» What to work on
Within the entries below, the lines from the one with "(R402, R403). -/" through the one with "def okAddr (a" are to be set down exactly, both ends kept.
[Opening The data section]
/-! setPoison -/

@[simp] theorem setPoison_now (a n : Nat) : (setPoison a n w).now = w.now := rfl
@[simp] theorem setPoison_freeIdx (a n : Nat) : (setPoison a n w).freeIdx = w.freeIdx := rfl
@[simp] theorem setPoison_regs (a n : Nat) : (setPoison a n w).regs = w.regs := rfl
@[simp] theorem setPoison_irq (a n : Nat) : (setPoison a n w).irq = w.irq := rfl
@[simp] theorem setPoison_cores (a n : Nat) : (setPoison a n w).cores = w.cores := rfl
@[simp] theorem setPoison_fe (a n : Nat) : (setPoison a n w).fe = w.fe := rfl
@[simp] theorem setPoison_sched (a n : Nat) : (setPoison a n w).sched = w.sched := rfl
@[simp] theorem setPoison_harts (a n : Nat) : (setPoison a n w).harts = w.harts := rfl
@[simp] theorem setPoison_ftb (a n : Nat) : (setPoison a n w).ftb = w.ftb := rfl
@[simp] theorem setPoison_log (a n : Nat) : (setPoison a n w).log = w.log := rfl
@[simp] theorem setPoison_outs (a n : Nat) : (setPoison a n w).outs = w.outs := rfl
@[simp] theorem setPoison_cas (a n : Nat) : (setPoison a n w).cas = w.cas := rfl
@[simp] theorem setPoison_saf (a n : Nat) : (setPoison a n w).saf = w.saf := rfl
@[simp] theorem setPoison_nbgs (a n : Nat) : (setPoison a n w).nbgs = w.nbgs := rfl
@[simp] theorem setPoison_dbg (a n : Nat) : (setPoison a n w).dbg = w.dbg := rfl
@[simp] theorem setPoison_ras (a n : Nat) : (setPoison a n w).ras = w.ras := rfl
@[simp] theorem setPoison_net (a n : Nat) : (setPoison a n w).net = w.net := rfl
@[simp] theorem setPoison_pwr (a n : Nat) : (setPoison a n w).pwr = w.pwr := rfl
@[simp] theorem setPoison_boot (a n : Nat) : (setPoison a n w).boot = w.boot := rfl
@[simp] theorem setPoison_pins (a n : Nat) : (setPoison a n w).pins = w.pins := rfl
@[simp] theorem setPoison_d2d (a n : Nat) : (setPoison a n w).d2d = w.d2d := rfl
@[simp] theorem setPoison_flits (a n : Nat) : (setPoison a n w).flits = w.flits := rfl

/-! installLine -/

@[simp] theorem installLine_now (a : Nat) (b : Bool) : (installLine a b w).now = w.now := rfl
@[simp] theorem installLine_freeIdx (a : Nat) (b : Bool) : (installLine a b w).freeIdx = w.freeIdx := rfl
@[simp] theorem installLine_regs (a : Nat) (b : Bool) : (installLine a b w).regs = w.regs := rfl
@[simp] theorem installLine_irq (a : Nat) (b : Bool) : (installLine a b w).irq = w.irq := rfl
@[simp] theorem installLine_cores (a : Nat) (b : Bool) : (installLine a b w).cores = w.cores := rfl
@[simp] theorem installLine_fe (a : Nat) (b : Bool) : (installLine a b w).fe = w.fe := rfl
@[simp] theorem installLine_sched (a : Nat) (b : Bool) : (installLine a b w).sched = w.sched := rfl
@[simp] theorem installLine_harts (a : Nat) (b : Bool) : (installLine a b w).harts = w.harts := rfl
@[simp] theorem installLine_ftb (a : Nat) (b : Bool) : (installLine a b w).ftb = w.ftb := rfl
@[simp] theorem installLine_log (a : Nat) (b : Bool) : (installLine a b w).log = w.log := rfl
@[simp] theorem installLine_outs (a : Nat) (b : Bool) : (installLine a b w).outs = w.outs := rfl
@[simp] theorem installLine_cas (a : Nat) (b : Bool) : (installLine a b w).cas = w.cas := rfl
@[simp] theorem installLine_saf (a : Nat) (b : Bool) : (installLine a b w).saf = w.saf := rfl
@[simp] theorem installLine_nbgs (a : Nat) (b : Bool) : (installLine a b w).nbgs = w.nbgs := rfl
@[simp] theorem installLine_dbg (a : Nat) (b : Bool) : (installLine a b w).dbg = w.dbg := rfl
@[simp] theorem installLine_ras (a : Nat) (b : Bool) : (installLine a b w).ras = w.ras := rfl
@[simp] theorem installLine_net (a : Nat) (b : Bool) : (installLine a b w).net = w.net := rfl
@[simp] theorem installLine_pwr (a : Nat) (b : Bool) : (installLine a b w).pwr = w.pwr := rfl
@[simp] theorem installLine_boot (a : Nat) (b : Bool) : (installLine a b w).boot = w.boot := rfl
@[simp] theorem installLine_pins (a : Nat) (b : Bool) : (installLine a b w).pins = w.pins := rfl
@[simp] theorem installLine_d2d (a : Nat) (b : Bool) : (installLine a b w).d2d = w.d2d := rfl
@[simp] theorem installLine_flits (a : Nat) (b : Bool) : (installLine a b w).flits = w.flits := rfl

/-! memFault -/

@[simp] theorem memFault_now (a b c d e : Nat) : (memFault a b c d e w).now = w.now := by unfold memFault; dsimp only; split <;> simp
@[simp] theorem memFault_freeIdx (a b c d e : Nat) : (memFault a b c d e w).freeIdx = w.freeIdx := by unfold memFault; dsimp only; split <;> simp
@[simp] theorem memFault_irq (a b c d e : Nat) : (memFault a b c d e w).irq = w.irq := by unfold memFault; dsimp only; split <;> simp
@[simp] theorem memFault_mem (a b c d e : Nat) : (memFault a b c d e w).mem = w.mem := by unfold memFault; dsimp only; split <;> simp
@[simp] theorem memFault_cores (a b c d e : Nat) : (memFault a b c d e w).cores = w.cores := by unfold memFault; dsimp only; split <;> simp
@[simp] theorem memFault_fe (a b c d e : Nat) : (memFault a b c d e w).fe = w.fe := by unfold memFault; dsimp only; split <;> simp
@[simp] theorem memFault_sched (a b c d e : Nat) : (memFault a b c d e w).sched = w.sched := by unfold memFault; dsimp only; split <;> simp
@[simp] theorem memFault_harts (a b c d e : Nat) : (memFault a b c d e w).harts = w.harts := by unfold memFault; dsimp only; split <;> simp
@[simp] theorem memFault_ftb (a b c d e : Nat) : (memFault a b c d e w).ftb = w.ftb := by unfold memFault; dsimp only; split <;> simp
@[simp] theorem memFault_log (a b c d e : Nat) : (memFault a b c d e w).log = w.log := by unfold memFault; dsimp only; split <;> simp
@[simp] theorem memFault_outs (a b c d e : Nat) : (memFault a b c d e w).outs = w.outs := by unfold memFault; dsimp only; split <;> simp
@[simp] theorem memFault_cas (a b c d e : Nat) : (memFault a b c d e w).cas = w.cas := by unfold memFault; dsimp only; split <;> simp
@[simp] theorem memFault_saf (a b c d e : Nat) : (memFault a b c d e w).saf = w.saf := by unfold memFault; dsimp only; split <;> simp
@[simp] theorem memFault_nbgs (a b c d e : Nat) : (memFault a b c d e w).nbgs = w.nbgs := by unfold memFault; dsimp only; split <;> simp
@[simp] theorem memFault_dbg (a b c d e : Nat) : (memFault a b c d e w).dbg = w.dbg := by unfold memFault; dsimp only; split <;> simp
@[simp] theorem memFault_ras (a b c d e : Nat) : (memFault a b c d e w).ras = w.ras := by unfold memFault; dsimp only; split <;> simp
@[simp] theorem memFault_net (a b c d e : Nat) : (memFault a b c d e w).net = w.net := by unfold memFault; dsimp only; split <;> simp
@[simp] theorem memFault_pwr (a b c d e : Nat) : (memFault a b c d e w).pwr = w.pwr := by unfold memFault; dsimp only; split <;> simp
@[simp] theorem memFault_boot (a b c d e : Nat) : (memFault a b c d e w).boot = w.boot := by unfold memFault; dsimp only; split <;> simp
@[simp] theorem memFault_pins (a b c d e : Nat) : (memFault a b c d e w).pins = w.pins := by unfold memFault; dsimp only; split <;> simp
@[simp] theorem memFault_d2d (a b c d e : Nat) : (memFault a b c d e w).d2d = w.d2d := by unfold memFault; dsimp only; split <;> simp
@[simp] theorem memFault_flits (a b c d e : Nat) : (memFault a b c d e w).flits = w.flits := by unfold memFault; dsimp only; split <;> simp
[Closing The data section]
[Opening The data section]
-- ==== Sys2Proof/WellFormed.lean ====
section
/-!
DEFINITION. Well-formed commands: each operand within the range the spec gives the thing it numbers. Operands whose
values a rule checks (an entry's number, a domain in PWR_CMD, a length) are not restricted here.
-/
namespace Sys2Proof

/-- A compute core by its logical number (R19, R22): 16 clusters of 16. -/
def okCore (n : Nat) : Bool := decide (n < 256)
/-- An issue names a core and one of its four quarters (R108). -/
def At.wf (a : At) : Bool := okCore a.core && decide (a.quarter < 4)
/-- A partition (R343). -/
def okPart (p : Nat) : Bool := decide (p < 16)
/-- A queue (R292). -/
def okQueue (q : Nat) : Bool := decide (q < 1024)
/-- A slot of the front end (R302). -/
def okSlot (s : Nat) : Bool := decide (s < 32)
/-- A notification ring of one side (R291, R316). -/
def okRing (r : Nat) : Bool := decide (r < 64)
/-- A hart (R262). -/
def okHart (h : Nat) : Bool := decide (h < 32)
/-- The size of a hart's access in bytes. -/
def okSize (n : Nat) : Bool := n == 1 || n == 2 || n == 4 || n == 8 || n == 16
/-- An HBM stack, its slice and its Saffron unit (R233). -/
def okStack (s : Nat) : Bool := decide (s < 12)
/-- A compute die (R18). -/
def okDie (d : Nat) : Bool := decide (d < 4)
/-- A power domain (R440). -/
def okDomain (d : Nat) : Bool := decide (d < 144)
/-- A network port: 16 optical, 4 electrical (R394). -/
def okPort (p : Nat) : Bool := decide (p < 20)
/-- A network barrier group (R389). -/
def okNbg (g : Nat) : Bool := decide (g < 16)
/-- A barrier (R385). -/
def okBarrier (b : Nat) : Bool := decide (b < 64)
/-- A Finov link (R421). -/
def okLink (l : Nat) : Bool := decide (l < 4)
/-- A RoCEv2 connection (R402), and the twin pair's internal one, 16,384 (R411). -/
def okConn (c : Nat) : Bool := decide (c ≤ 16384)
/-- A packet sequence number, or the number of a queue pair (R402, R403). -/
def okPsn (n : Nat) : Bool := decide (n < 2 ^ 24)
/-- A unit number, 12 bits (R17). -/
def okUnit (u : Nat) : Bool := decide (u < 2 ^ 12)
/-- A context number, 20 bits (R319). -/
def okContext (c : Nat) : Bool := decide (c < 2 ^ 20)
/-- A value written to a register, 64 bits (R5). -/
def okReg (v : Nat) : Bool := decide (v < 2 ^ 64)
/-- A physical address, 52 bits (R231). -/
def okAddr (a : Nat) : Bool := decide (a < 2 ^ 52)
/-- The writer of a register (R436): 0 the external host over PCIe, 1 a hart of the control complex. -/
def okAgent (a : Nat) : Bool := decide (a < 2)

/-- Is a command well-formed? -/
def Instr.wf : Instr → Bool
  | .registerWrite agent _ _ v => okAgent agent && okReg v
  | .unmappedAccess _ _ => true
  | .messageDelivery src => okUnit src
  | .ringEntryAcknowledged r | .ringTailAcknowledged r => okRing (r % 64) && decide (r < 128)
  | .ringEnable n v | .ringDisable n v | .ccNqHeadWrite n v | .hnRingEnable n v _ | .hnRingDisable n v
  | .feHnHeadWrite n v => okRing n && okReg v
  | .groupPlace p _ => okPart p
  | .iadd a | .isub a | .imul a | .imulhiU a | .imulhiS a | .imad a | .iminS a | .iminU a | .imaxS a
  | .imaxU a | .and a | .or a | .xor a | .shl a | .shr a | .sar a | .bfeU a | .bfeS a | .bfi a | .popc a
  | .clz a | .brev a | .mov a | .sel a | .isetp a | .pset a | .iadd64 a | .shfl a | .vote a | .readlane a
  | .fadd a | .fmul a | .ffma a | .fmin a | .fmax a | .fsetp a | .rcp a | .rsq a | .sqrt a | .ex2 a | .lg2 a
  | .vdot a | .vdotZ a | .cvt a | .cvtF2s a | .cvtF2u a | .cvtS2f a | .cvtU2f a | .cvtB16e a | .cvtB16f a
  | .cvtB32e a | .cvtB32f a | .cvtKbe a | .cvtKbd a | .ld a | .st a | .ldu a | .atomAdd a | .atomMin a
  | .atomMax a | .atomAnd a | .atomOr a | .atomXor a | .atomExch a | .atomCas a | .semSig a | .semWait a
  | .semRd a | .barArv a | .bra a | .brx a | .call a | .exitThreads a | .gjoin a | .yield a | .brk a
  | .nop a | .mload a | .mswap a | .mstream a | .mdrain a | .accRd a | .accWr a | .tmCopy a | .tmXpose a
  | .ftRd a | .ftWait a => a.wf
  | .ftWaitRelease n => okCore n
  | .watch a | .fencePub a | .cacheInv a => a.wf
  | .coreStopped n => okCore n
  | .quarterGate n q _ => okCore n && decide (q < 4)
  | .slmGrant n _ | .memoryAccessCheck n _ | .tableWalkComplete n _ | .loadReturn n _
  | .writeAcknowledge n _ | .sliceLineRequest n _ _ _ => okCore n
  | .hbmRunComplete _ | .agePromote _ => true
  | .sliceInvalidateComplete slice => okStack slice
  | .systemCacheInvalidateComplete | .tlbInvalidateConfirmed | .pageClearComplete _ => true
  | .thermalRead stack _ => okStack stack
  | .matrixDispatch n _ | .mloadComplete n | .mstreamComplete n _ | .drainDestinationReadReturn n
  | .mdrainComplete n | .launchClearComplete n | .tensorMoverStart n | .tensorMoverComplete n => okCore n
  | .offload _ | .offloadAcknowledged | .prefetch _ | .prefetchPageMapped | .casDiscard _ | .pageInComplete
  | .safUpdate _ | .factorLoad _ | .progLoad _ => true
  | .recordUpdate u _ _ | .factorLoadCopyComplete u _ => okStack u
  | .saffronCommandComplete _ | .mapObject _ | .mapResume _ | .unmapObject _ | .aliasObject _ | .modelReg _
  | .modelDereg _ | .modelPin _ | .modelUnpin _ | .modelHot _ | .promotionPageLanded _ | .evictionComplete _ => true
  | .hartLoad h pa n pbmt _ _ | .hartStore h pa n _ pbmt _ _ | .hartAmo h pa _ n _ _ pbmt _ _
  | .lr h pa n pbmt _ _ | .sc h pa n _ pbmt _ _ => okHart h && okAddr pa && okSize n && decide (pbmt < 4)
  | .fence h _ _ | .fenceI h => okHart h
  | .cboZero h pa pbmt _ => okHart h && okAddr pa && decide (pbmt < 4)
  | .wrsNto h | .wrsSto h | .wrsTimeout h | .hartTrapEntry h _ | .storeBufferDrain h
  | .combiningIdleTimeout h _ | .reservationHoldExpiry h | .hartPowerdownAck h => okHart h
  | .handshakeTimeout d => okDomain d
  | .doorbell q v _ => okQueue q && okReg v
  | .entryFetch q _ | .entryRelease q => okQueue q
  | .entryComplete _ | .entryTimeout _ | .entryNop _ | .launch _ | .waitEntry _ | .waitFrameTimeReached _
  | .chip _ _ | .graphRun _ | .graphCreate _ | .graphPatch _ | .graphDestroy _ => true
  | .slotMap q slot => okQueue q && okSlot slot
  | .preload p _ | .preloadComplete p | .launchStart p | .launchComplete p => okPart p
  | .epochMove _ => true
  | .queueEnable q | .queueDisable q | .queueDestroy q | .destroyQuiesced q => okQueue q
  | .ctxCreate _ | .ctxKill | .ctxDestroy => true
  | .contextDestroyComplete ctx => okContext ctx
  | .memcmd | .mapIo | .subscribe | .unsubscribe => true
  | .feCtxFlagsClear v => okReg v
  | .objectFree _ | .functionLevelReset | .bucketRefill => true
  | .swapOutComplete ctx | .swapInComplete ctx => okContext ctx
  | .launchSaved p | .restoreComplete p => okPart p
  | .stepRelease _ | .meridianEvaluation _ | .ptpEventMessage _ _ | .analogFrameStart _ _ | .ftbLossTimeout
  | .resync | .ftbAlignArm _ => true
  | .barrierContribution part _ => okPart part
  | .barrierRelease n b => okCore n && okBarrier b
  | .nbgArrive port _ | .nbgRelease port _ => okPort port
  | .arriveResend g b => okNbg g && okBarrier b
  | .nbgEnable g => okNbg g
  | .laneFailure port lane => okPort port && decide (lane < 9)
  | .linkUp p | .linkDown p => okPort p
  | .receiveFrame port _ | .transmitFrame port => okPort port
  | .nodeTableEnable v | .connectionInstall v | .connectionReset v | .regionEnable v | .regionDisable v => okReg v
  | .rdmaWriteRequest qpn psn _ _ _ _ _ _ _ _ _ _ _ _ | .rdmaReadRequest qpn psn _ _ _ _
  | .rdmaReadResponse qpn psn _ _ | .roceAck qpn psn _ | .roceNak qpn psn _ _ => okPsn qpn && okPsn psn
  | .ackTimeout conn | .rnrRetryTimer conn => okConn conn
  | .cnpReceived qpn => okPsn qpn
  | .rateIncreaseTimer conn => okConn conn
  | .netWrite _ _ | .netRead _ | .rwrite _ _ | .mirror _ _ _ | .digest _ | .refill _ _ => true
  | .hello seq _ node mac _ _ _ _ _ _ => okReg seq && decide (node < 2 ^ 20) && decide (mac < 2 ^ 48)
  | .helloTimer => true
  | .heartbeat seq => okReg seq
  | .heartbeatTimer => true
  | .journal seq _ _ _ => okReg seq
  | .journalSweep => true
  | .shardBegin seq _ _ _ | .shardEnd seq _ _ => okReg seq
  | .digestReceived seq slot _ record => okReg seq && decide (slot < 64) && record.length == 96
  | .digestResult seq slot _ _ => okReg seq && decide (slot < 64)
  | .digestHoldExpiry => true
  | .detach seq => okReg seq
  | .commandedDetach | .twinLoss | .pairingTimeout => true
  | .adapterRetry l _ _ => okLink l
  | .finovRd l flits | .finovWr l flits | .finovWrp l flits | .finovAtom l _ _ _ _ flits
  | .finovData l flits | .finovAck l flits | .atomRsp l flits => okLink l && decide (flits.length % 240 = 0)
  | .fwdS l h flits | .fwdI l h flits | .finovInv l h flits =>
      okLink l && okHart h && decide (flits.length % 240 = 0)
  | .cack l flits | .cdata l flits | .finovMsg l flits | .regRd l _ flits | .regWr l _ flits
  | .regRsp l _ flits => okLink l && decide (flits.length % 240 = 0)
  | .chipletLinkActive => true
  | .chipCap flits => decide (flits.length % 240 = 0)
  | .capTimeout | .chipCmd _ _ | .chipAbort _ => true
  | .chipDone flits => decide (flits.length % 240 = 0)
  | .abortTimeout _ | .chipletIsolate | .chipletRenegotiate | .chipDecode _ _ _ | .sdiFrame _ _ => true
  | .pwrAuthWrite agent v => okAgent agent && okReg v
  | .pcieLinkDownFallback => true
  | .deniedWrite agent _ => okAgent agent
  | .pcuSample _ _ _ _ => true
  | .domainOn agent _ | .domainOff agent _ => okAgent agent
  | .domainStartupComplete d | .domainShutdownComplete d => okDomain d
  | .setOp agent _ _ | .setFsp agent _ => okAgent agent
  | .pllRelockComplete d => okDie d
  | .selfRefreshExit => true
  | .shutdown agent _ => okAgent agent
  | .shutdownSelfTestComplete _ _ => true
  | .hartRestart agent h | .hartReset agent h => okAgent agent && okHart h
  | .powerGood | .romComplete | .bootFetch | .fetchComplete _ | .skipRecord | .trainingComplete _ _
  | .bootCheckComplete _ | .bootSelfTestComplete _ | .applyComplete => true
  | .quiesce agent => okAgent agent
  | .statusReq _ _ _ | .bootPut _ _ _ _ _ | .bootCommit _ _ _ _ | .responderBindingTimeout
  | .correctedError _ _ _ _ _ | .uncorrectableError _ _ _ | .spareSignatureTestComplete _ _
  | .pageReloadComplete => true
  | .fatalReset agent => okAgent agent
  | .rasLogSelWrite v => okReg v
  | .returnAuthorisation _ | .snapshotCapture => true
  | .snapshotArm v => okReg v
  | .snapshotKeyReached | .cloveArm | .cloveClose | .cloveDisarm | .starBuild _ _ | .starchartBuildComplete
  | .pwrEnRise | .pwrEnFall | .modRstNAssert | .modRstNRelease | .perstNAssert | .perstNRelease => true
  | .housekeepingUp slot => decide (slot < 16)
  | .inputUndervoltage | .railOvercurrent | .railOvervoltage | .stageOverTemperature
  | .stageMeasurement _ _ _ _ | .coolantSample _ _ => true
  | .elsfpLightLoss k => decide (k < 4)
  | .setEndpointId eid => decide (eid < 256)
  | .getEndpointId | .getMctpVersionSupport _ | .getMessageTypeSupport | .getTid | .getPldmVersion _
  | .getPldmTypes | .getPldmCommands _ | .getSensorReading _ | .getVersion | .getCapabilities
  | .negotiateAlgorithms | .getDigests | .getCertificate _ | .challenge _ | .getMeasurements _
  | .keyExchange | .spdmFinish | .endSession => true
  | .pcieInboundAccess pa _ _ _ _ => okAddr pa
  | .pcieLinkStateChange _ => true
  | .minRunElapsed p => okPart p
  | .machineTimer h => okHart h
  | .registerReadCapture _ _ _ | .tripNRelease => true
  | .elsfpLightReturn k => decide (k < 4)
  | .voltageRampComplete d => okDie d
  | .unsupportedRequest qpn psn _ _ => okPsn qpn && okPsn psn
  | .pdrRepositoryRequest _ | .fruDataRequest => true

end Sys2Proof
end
[Closing The data section]
» Written answer
/-- A packet sequence number, or the number of a queue pair (R402, R403). -/
def okPsn (n : Nat) : Bool := decide (n < 2 ^ 24)
/-- A unit number, 12 bits (R17). -/
def okUnit (u : Nat) : Bool := decide (u < 2 ^ 12)
/-- A context number, 20 bits (R319). -/
def okContext (c : Nat) : Bool := decide (c < 2 ^ 20)
/-- A value written to a register, 64 bits (R5). -/
def okReg (v : Nat) : Bool := decide (v < 2 ^ 64)
/-- A physical address, 52 bits (R231). -/
def okAddr (a : Nat) : Bool := decide (a < 2 ^ 52)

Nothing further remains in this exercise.